Copy every line from the records below that carries the word "code".

::: Supplied records

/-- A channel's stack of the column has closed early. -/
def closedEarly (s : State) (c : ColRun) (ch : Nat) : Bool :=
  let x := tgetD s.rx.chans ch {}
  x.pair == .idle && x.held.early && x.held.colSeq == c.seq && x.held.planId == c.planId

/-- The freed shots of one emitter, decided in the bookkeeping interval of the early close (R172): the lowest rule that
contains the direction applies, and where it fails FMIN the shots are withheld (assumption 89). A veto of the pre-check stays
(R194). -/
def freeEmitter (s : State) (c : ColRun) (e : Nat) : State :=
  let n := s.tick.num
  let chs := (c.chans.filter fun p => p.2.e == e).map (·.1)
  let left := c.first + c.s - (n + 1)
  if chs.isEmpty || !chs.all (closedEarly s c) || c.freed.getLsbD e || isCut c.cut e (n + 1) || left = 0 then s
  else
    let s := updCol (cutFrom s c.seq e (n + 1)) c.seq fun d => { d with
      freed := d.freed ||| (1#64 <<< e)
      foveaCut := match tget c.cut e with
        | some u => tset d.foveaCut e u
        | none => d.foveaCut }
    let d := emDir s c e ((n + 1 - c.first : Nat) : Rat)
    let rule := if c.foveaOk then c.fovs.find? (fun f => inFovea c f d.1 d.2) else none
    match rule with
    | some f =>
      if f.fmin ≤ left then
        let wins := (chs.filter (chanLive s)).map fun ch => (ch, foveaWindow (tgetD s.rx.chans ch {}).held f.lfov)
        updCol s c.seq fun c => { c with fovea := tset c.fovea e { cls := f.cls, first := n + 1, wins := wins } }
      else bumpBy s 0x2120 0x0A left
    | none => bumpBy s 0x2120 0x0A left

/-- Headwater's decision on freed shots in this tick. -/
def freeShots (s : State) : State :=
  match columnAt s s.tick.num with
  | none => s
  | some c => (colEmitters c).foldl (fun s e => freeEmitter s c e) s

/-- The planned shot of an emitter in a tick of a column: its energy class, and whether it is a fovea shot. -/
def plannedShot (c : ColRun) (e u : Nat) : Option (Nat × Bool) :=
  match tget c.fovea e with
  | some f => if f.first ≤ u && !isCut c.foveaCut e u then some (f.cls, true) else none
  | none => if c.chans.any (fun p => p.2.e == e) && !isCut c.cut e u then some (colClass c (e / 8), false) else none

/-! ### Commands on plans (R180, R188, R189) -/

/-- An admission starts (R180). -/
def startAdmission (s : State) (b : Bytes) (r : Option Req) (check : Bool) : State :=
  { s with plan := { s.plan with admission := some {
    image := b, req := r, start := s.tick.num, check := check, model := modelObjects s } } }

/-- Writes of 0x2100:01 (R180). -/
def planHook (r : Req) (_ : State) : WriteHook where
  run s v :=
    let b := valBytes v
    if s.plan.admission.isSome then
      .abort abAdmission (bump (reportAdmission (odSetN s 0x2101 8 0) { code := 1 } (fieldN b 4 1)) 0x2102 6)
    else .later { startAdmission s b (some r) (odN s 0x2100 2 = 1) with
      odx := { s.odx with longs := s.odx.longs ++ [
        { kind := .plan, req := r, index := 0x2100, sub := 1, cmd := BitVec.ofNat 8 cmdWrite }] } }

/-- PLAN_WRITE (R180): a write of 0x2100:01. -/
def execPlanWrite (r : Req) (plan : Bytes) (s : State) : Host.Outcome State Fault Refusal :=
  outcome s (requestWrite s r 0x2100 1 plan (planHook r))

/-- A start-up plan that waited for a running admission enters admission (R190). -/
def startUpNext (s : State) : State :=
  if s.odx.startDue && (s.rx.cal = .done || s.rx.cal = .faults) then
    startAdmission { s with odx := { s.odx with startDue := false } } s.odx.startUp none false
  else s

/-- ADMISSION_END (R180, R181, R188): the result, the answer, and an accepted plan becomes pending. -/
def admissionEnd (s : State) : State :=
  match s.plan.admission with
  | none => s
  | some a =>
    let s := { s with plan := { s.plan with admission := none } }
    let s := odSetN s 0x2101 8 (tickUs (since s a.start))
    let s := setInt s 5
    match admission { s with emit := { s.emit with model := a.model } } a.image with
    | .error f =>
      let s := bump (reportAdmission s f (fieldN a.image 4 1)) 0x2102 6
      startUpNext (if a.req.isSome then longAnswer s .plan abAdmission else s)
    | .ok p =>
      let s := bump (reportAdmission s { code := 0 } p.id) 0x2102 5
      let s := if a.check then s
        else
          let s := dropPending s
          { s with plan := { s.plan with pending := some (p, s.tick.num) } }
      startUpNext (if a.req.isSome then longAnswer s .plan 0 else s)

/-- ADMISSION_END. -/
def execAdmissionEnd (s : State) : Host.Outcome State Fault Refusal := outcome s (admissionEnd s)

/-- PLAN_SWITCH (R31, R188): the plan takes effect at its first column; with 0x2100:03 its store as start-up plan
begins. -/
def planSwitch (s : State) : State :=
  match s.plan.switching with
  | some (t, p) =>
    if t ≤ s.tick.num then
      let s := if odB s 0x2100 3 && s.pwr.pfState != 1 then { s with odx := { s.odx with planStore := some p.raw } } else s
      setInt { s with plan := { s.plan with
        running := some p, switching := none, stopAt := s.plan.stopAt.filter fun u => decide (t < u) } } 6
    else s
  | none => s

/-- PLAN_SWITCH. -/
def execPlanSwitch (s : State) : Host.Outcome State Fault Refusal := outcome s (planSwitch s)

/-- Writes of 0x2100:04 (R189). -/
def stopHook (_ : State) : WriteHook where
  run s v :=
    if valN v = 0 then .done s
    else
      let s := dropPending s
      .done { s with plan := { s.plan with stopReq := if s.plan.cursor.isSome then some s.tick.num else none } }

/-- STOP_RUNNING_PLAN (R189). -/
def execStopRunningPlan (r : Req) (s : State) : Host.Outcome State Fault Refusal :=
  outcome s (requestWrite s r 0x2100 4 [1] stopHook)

::::::

■ Solution to the problem
      .abort abAdmission (bump (reportAdmission (odSetN s 0x2101 8 0) { code := 1 } (fieldN b 4 1)) 0x2102 6)
      let s := bump (reportAdmission s { code := 0 } p.id) 0x2102 5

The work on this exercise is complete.